Supplied data.

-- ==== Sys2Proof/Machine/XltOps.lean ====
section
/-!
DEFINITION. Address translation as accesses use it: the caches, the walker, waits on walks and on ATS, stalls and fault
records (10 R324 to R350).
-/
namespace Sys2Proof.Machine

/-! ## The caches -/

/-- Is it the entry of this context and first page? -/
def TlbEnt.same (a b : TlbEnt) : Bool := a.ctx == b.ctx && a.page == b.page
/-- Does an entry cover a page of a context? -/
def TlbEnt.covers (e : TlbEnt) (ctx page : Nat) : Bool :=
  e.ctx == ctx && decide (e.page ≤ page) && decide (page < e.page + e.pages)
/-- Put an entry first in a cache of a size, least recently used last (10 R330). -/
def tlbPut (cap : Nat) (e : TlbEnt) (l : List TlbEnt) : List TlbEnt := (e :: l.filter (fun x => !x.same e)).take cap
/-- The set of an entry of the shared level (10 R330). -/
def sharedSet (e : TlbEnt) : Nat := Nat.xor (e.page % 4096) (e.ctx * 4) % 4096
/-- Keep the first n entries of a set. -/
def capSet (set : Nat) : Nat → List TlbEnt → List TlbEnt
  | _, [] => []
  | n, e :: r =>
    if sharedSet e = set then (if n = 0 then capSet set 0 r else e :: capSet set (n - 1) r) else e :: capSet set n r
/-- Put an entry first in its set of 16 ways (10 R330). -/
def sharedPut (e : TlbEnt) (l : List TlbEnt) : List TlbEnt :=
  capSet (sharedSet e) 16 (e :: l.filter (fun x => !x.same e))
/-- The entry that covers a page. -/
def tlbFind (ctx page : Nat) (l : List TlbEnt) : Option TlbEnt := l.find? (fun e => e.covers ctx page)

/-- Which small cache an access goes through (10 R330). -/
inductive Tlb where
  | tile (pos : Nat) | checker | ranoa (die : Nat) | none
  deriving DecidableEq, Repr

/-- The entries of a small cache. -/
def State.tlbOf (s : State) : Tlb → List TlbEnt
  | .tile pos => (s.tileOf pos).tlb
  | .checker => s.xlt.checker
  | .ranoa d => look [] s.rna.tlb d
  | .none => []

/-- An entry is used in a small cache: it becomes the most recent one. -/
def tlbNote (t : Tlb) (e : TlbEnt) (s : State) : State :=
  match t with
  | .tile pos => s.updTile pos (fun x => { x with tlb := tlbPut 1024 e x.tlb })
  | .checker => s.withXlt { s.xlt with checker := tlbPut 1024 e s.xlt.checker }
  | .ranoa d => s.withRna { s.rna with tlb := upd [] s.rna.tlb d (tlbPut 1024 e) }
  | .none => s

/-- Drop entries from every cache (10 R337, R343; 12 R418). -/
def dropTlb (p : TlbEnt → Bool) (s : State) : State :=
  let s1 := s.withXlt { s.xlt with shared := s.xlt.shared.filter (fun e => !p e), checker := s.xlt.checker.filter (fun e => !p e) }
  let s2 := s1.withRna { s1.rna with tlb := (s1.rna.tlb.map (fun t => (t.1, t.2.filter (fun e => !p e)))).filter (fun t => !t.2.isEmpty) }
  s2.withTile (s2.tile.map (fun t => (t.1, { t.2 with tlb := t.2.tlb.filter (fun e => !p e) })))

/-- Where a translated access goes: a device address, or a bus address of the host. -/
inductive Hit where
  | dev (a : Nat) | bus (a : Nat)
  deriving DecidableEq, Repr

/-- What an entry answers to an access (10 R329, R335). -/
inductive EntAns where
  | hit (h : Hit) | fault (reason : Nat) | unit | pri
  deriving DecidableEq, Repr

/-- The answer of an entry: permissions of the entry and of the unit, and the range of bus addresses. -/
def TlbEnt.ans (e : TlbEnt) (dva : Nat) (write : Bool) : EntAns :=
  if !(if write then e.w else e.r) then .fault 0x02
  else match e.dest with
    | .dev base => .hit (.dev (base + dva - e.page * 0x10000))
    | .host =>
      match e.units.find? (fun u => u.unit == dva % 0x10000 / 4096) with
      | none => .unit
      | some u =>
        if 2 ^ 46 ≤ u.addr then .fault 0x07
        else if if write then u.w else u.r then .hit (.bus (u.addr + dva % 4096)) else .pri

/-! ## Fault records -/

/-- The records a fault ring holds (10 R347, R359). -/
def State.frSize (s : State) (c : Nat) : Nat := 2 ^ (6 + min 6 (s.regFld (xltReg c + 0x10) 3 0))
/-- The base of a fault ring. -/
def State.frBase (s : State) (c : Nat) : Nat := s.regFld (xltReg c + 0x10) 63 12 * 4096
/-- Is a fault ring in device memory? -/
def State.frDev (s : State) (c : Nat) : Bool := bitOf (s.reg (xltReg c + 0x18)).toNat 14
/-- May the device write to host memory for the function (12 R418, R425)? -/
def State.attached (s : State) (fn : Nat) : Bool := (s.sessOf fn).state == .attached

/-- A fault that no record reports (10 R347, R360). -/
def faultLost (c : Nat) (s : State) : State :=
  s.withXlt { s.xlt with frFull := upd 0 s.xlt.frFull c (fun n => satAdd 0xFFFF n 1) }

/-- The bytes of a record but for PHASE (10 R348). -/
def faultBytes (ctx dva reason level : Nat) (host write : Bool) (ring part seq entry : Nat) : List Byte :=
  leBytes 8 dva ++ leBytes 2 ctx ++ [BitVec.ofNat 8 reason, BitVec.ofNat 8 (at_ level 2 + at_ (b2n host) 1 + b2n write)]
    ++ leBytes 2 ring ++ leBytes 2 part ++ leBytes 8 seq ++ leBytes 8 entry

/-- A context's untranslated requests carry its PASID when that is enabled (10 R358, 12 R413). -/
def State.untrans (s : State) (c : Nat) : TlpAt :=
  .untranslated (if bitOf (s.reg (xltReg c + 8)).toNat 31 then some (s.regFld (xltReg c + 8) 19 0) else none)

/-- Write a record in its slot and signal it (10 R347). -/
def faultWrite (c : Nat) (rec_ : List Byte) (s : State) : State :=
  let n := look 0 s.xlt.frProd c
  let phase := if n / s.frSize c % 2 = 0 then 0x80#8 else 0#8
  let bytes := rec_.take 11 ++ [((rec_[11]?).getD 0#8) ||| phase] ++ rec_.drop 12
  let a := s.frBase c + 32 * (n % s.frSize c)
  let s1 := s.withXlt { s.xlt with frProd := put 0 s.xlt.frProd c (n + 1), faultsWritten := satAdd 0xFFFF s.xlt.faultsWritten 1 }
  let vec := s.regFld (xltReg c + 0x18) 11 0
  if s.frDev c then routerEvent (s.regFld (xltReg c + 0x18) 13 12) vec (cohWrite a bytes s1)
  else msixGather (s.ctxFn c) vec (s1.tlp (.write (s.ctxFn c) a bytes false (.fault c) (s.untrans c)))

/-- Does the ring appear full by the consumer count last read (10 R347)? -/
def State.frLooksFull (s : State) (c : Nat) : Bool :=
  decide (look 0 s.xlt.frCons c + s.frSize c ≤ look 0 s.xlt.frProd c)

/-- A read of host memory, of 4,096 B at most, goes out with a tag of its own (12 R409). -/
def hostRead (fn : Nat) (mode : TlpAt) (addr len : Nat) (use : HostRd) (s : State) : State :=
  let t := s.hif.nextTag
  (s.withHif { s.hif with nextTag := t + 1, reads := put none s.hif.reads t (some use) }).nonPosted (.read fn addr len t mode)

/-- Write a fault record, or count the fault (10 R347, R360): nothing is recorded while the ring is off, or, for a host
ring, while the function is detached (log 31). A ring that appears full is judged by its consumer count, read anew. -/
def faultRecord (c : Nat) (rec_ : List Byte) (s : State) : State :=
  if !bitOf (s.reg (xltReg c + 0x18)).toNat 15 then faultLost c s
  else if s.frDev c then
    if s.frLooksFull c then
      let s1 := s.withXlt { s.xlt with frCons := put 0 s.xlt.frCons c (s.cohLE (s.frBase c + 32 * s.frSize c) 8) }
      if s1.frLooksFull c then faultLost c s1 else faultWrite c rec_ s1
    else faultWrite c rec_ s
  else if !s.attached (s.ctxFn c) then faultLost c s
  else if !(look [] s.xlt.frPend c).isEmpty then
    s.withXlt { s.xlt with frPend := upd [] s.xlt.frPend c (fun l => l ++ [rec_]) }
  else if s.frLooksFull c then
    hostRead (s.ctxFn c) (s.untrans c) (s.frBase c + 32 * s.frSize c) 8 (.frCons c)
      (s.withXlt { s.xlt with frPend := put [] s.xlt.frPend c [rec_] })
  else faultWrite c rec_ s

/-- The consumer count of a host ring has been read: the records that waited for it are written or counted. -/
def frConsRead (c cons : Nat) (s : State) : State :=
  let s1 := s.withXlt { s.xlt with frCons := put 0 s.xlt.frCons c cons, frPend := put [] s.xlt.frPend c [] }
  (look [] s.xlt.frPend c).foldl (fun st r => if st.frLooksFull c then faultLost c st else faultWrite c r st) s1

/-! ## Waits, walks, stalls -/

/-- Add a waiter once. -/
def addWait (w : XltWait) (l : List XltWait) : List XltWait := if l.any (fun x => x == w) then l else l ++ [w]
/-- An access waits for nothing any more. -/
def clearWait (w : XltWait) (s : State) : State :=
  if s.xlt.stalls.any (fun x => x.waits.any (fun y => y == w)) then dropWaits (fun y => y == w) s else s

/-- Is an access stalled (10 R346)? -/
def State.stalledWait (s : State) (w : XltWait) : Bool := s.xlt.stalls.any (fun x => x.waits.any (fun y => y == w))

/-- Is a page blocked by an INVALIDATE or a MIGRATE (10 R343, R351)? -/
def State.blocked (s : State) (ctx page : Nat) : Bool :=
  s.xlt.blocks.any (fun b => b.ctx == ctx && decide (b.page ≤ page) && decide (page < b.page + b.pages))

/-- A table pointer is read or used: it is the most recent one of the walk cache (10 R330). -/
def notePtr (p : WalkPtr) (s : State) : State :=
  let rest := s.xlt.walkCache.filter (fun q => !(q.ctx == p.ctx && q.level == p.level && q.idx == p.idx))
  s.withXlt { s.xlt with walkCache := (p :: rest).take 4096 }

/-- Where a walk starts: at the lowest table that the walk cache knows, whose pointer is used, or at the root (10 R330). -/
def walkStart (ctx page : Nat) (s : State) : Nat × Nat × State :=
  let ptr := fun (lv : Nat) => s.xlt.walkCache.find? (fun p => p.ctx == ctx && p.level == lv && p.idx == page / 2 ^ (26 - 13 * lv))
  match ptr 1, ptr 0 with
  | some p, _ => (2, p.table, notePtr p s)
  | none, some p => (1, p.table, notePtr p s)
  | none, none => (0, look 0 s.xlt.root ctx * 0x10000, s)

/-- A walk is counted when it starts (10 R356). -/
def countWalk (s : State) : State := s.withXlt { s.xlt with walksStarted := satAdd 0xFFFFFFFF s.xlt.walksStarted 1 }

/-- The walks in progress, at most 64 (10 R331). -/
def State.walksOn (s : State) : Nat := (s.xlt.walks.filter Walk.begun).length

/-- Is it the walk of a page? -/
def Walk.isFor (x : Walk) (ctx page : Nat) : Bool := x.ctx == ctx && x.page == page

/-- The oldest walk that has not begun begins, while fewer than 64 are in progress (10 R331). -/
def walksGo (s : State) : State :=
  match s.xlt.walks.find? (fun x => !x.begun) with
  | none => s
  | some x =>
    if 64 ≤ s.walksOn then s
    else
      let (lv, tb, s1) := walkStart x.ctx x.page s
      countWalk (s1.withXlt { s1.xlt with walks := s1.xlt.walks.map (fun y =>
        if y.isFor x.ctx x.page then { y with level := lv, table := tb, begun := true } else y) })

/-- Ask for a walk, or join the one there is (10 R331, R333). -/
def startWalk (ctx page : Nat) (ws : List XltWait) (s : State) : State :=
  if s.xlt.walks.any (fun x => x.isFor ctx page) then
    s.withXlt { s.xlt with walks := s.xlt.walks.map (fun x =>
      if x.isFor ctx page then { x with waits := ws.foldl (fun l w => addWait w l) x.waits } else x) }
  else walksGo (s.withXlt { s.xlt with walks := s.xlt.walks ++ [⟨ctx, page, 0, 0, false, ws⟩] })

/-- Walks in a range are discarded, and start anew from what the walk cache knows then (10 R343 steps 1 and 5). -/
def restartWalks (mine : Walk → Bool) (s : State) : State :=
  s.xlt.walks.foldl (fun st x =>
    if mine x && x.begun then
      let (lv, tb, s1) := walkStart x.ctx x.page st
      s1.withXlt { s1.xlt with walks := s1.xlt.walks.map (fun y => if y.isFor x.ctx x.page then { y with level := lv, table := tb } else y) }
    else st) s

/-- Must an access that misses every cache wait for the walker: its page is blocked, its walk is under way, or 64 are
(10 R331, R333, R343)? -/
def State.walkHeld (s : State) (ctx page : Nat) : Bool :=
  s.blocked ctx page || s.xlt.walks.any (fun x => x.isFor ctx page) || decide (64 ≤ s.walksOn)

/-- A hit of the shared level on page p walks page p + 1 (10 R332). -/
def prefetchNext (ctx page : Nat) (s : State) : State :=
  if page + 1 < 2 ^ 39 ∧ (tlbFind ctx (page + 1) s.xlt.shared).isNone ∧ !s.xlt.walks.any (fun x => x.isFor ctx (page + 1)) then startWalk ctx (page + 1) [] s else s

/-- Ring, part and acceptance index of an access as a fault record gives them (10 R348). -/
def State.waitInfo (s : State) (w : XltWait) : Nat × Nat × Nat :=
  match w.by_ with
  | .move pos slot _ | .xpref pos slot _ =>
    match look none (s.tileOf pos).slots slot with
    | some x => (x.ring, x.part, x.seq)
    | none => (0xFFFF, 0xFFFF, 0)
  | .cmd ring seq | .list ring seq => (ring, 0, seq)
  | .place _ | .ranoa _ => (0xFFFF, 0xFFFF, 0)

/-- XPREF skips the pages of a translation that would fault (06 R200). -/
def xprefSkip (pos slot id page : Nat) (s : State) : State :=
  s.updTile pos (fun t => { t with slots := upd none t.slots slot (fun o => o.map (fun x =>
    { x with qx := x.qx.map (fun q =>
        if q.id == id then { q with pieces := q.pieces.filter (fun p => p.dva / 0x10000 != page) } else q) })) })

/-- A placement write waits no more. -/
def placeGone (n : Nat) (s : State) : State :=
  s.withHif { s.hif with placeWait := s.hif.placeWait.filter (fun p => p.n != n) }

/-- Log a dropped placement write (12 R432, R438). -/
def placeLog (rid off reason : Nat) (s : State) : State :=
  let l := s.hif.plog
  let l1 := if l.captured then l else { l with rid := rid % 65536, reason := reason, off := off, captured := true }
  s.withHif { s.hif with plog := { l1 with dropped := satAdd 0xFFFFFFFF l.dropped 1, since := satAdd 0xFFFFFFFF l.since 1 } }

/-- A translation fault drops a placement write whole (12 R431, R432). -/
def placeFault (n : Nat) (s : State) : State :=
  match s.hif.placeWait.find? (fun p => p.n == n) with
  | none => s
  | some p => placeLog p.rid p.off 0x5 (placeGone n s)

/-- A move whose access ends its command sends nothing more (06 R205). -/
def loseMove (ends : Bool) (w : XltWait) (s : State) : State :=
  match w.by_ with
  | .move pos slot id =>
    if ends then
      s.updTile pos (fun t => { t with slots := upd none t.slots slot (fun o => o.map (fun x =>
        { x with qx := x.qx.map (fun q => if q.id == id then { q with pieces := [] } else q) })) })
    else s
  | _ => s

What to work on. Return a word-for-word copy of the lines above from the one holding "def walkStart (ctx" through the one holding "(2, p.table, notePtr p s)", with both of them included and nothing besides.

Result below.
def walkStart (ctx page : Nat) (s : State) : Nat × Nat × State :=
  let ptr := fun (lv : Nat) => s.xlt.walkCache.find? (fun p => p.ctx == ctx && p.level == lv && p.idx == page / 2 ^ (26 - 13 * lv))
  match ptr 1, ptr 0 with
  | some p, _ => (2, p.table, notePtr p s)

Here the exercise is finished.